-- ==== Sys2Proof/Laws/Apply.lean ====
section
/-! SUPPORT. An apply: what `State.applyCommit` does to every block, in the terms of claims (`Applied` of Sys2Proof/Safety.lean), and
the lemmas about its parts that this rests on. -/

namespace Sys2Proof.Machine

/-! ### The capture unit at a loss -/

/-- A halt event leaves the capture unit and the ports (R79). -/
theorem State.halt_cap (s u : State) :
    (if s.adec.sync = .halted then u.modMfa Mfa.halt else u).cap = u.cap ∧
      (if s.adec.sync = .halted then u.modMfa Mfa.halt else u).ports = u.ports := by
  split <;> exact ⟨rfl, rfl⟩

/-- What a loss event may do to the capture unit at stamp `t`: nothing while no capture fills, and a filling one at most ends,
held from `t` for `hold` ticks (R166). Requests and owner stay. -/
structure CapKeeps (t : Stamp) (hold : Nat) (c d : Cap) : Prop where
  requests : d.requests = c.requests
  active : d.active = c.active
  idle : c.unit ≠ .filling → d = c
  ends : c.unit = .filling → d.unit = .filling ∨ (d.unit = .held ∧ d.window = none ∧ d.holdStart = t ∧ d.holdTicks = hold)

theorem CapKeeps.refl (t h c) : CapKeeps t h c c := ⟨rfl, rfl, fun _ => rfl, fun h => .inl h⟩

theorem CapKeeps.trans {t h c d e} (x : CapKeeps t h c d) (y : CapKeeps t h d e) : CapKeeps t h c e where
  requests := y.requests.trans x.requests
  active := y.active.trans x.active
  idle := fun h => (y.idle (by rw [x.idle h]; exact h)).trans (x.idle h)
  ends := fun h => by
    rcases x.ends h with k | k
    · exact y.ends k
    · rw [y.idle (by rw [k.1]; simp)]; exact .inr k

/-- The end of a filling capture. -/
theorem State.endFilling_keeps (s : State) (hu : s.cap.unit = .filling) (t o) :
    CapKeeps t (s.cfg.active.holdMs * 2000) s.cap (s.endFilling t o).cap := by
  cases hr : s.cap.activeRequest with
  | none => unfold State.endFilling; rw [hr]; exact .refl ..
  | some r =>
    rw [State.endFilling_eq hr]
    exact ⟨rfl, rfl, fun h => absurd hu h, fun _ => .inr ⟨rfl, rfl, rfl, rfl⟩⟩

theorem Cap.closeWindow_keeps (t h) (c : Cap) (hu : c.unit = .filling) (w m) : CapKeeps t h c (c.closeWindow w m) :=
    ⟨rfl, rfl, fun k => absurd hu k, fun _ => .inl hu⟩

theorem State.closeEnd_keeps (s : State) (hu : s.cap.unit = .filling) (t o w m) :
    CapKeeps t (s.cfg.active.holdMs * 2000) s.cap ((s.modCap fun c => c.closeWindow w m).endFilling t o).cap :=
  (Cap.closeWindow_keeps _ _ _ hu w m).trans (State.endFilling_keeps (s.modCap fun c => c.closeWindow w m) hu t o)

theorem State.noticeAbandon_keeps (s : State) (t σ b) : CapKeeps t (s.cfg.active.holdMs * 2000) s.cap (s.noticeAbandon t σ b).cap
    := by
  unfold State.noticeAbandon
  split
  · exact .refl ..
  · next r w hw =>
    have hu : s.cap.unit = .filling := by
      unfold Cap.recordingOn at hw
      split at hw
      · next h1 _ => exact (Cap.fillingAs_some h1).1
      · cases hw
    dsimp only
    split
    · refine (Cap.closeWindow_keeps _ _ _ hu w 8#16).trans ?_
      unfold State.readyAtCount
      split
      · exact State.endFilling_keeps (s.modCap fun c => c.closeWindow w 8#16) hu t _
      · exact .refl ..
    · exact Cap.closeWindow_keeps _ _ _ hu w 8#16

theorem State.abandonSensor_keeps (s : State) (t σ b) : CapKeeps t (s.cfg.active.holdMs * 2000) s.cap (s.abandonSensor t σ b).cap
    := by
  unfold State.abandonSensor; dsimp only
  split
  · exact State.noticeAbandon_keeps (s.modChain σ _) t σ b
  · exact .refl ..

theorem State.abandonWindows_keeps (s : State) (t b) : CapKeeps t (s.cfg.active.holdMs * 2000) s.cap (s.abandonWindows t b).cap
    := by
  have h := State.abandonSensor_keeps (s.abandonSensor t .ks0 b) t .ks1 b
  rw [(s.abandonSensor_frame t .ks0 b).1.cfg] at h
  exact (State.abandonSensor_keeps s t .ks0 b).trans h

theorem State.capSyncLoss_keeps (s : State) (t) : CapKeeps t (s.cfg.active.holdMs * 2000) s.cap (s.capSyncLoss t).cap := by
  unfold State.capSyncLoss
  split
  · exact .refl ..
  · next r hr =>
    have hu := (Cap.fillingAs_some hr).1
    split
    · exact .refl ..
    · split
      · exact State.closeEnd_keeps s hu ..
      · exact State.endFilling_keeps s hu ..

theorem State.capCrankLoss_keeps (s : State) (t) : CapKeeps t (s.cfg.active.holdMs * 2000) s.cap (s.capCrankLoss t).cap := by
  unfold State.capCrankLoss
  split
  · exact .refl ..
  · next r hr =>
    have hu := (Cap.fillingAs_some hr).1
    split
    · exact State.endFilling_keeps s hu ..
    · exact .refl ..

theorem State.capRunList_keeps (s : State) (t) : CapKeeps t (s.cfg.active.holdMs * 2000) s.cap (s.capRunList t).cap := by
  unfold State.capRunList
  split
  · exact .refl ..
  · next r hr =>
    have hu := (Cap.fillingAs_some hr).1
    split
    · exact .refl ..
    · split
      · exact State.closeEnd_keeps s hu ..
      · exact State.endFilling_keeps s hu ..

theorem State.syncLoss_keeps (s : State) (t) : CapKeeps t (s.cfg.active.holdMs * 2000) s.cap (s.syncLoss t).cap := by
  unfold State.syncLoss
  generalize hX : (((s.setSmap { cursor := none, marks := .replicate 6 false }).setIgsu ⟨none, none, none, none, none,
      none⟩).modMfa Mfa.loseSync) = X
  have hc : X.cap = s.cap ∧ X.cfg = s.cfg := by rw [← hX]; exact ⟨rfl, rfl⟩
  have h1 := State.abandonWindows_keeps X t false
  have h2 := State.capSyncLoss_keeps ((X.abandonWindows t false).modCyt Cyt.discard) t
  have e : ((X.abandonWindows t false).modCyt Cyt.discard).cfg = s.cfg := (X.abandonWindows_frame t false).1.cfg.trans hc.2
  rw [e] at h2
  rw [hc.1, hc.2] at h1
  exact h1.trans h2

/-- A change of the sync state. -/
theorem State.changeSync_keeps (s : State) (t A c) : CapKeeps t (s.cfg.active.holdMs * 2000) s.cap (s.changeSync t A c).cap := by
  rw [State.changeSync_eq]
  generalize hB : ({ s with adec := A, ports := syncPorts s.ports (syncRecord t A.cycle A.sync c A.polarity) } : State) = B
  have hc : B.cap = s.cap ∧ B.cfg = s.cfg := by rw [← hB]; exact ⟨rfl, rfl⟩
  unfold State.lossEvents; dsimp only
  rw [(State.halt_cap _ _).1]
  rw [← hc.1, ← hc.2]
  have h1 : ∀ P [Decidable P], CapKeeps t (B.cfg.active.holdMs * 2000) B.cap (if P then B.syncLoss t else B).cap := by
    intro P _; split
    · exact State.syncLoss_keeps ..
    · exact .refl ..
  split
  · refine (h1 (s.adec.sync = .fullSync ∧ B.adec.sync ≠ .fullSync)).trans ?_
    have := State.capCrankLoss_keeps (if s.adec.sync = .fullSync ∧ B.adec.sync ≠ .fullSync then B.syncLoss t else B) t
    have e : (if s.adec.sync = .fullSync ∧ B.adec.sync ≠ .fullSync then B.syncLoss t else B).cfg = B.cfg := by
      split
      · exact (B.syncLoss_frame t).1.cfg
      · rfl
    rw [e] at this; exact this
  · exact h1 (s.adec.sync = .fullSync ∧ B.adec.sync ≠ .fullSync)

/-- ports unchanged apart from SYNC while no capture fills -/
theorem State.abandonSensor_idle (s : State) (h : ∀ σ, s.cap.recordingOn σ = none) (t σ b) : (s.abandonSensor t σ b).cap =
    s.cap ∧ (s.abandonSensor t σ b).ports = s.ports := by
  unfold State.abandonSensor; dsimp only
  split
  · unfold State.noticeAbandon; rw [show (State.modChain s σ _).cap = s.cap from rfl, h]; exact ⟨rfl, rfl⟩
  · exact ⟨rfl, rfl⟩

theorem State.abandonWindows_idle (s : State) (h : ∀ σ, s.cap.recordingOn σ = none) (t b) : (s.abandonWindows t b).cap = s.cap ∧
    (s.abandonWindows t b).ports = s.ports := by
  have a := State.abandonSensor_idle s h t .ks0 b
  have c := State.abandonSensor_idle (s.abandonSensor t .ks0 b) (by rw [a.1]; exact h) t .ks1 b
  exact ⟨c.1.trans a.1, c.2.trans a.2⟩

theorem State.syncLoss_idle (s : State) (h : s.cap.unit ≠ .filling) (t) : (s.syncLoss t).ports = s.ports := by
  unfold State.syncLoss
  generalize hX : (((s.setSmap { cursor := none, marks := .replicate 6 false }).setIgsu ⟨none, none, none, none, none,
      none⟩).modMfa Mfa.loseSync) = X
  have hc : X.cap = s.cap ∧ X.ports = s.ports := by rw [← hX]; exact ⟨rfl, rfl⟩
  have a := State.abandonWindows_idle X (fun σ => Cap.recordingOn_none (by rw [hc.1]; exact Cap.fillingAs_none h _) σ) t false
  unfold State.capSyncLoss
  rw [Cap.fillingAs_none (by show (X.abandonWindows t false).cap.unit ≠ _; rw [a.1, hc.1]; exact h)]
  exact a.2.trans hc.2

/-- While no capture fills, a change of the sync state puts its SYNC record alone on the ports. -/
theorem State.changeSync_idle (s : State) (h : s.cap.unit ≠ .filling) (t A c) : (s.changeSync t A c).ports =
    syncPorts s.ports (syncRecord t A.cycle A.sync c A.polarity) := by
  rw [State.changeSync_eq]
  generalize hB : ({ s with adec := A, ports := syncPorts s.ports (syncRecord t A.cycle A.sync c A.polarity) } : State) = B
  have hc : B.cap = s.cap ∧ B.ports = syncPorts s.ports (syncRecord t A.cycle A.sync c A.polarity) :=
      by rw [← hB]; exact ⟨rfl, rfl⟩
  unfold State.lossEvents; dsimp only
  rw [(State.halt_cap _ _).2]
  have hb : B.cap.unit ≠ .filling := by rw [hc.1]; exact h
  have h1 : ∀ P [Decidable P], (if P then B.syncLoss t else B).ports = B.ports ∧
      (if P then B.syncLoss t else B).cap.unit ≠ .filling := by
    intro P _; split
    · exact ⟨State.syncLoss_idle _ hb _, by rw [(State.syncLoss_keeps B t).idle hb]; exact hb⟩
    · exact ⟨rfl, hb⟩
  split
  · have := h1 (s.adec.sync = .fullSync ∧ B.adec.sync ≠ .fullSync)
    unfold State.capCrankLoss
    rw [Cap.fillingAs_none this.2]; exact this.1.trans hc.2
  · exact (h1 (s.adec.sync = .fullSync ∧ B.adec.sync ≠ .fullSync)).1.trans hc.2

* **Exercise**: The first line of the listing above through the line containing "the lemmas about": print exactly that, both ends included.

* **Response to this task**:
-- ==== Sys2Proof/Laws/Apply.lean ====
section
/-! SUPPORT. An apply: what `State.applyCommit` does to every block, in the terms of claims (`Applied` of Sys2Proof/Safety.lean), and
the lemmas about its parts that this rests on. -/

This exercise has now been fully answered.